On-again, off-again legislative efforts to improve the environment and reduce the power of Big Tobacco have often included proposals for an excise tax intended to defray some of the health care costs of smoking-related illness and at the same time add to the customer’s cost and thereby reduce the habit. Anti-tobacco litigation came to a head in the 1990s with headline cases against the industry brought in Mississippi and Florida, by the law firm of Richard Scruggs of Pascagoula, MI, and in Minnesota by the firm of Michael Cerisi, resulting in groundbreaking negotiations.

The internal dynamics of direct experience in an earlier effort, a 1970s Senate Health Subcommittee, and in the Big Tobacco cases of modern times, provide historic insights in sidebars from Henry Blackburn.

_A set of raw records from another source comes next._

-- ==== Sys2Proof/Machine/Frames.lean ====
section
/-! DEFINITION. Phase frames (02_frames.md): rotation coefficients, frame operations, conflicts. -/

namespace Sys2Proof.Machine

/-! ### Rotation coefficients (R522)

Cosine and sine are formed as fixed-point series with 96 fractional bits, far beyond the distance of any
coefficient of the table from a rounding boundary; the rounding is that of the exact values. -/

/-- 2π in units of 2^-96. -/
def twoPi96 : Int := 497805226624462170461043889244

/-- Terms of the series of cosine (`odd` 0) or sine (`odd` 1): `t` is the present term, `k` its order. -/
def trigSeries (x2 : Int) : Nat → Nat → Int → Int → Int
  | 0, _, _, acc => acc
  | n + 1, k, t, acc =>
    trigSeries x2 n (k + 2) (-(t * x2 / 2 ^ 96) / ((k + 1) * (k + 2))) (acc + t)

/-- Angle a / 2^48 turn within the first quadrant (a < 2^46), in radians × 2^96. -/
def quadAngle (a : Nat) : Int := twoPi96 * (a : Int) / 2 ^ 48

/-- Cosine of a first-quadrant angle × 2^96. -/
def cosQ (a : Nat) : Int :=
  let x := quadAngle a
  trigSeries (x * x / 2 ^ 96) 16 0 (2 ^ 96) 0

/-- Sine of a first-quadrant angle × 2^96. -/
def sinQ (a : Nat) : Int :=
  let x := quadAngle a
  trigSeries (x * x / 2 ^ 96) 16 1 x 0

/-- Cosine of a / 2^48 turn × 2^96. -/
def cos48 (a : Nat) : Int :=
  match a / 2 ^ 46 % 4 with
  | 0 => cosQ (a % 2 ^ 46)
  | 1 => -sinQ (a % 2 ^ 46)
  | 2 => -cosQ (a % 2 ^ 46)
  | _ => sinQ (a % 2 ^ 46)

/-- Sine of a / 2^48 turn × 2^96. -/
def sin48 (a : Nat) : Int :=
  match a / 2 ^ 46 % 4 with
  | 0 => sinQ (a % 2 ^ 46)
  | 1 => cosQ (a % 2 ^ 46)
  | 2 => -sinQ (a % 2 ^ 46)
  | _ => -cosQ (a % 2 ^ 46)

/-- Cosine and sine of a / 2^20 turn × 2^96. -/
def cos20 (a : Nat) : Int := cos48 (a * 2 ^ 28)
def sin20 (a : Nat) : Int := sin48 (a * 2 ^ 28)

/-- A coefficient from its exact value: rounded half up in units of 2^-17, at most 2^17 − 1 (R522). -/
def coeff (v : Int) : Int := min (rshift v 79) (2 ^ 17 - 1)

/-- The rotation coefficients rc(a) + j·rs(a) (R522). -/
def rotCoeff (a : Nat) : Iq := ⟨coeff (cos20 a), coeff (sin20 a)⟩

/-! ### Frame operations (R54 to R61) -/

/-- Offset that makes a phase zero at t0 (RESETPH, SETF_RESET). -/
def resetOffset (f t0 : Nat) : Nat := (2 ^ 32 - rnd16 (f * t0 % p48) % 2 ^ 32) % 2 ^ 32

/-- Offset that keeps the phase at t0 across a change of frequency (R54, R63). -/
def contOffset (o fOld fNew t0 : Nat) : Nat :=
  (o + rnd16 (((fOld + p48 - fNew) % p48) * t0 % p48)) % 2 ^ 32

/-- Replaces the live offset of a frame image. -/
def withOffset (img o : Nat) : Nat := setBits img 160 32 o

/-- Effect of an operation code on a frame's live image at instant t0 (R54): the new image and whether the
operation is set-type. NONE and the reserved codes change nothing. -/
def frameOpImage (img fop arg t0 : Nat) : Nat × Bool :=
  match fop with
  | 1 => (withOffset img ((frameOff img + arg * 2 ^ 16) % 2 ^ 32), false)
  | 2 => (withOffset img (arg * 2 ^ 16), true)
  | 3 => (withOffset img (resetOffset (frameFreq img) t0), true)
  | 4 =>
    let img' := setBits img 192 1 (arg % 2)
    (withOffset img' (contOffset (frameOff img) (frameFreq img) (frameFreq img') t0), true)
  | 5 =>
    let img' := setBits img 192 1 (arg % 2)
    (withOffset img' (resetOffset (frameFreq img') t0), true)
  | _ => (img, false)

/-- Set-type operations that named a frame at the present tick. -/
def State.setsNow (s : State) (f : Nat) : Nat :=
  (s.undo.filter (fun u => decide (u.key = okey 0x04 f ∧ u.tick = s.now / 16) && u.isSet)).length

/-- Records a conflict once per tick, when the second set-type operation of the tick has acted (R60). -/
def State.noteConflict (s : State) (f : Nat) (isSet : Bool) : State :=
  if isSet ∧ s.setsNow f = 2 then
    (s.raiseWith Fld.frame.frameConflict f Fld.frame.conflictTick s.tick).count 0x04 f 0
  else s

/-- Changes the frame in every replica that holds its own image (R19). -/
def State.inReplicas (s : State) (f : Nat) (g : Nat → Nat) : State :=
  (List.range 32).foldl (fun u t =>
    match heldFrame (u.liveObj (0x40 + t) f) with
    | some img => u.changeLive (0x40 + t) f (2 ^ 512 + g img % 2 ^ 512) false
    | none => u) s

/-- A frame change that waits for its clock: after TRIP the frame clock CKD103 is gated until RESUME, and the change acts at the first
tick that it runs in again (R26, R452; DESIGN CHOICE: the change is held, not lost). -/
def State.holdFrame (s : State) (c : FrameChange) : State := { s with drv := { s.drv with held := s.drv.held ++ [c] } }

/-- Applies one frame operation to a frame other than F4095 at the present tick, in the master and in every replica (R19,
R55, R58, R59). Without PD_MGMT0, which distributes them, no operation acts (DEDUCED from R19 and R28). -/
def State.frameOp (s : State) (f fop arg : Nat) : State :=
  if fop = 0 ∨ 5 < fop ∨ !s.powered domMGMT0 then s
  else if s.pw.tripGated then s.holdFrame (.op f fop arg)
  else
    let t0 := 16 * s.tick
    let r := frameOpImage (s.liveObj 0x04 f) fop arg t0
    ((s.changeLive 0x04 f r.1 r.2).inReplicas f (fun img => (frameOpImage img fop arg t0).1)).noteConflict f r.2

/-- A curator word's frame operation (R65): F4095 refuses it. -/
def State.wordFrameOp (s : State) (f fop arg : Nat) : State :=
  if fop = 0 then s
  else if f = 4095 then (s.raise Fld.frame.opRefused 4095).count 0x04 4095 0
  else s.frameOp f fop arg

/-- Live image of a frame after a commit of a captured image at the present tick (R62, R63). -/
def frameCommitImage (live cap t0 : Nat) (keep : Bool) : Nat :=
  let v := setBits (setBits (setBits live 0 48 (bits cap 0 48)) 64 48 (bits cap 64 48)) 192 1 (bits cap 192 1)
  if keep then withOffset v (contOffset (frameOff live) (frameFreq live) (frameFreq v) t0)
  else withOffset v (bits cap 160 32)

/-- Commits one captured frame at the present tick, in every replica (R19). -/
def State.commitFrame (s : State) (f cap : Nat) (keep : Bool) : State :=
  if s.pw.tripGated then s.holdFrame (.commit f cap keep)
  else
    let t0 := 16 * s.tick
    (s.changeLive 0x04 f (frameCommitImage (s.liveObj 0x04 f) cap t0 keep) false).inReplicas f
      (fun img => frameCommitImage img cap t0 keep)

/-- RESUME ungates the frame clock: the changes that waited act at the present tick, oldest first. -/
def State.framesResume (s : State) : State :=
  s.drv.held.foldl (fun u c => match c with
    | .op f fop arg => u.frameOp f fop arg
    | .commit f cap keep => u.commitFrame f cap keep) { s with drv := { s.drv with held := [] } }

/-- PD_MGMT0 loses the master: the tiles that are powered keep what their replicas hold, and the master will come up at its
reset values (R19). -/
def State.masterLost (s0 : State) : State :=
  let s := { s0 with drv := { s0.drv with held := [] } }
  (s.live.filter (fun e => decide (e.1 / 65536 = 0x04))).foldl (fun u e =>
    let f := e.1 % 65536
    ((List.range 32).foldl (fun v t =>
      if v.powered (domTile t) ∧ heldFrame (v.liveObj (0x40 + t) f) = none then
        v.changeLive (0x40 + t) f (2 ^ 512 + e.2) false
      else v) u).changeLive 0x04 f (resetImage 0x04 f) false) s

end Sys2Proof.Machine
end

The Kennedy-Hart Senate Health Committee Tackles Big Tobacco, 1976

[ed. Senators Ted Kennedy and Gary Hart worked closely in their Senate Subcommittee on Health. I got involved when they initiated hearings in the late ’70s on a recurring topic, an excise tax on tobacco, the proceeds of which would be applied to research and patient care for tobacco-related diseases. This tax had been proposed numerous times in Congress and in state legislatures as a reasonable way for the tobacco industry and smokers to help pay for the damage they inflict. The tax is such a logical idea–amid the illogical situation in which government legalizes and subsidizes the production and consumption of an addictive, highly lethal substance–that it never succeeded in the legislature. The following anecdote, a true story, illustrates why.]

The Senate Health Subcommittee staff had arranged a full day of hearings to include an orderly presentation of the evidence of causal relationships between tobacco and many diseases that burden American society. Five of us were to provide this testimony early in the day, a representative of the American Cancer Society, the American Lung Association, and the American Heart Association (me), plus two distinguished bench scientists, Nobel laureates, one in cell biology and the other in oncology. Each of us had prepared concise and fact-filled testimony, backed by documents to be submitted for the Congressional Record, which would provide a firm scientific basis for the excise tax legislation pursued by Senators Kennedy and Hart.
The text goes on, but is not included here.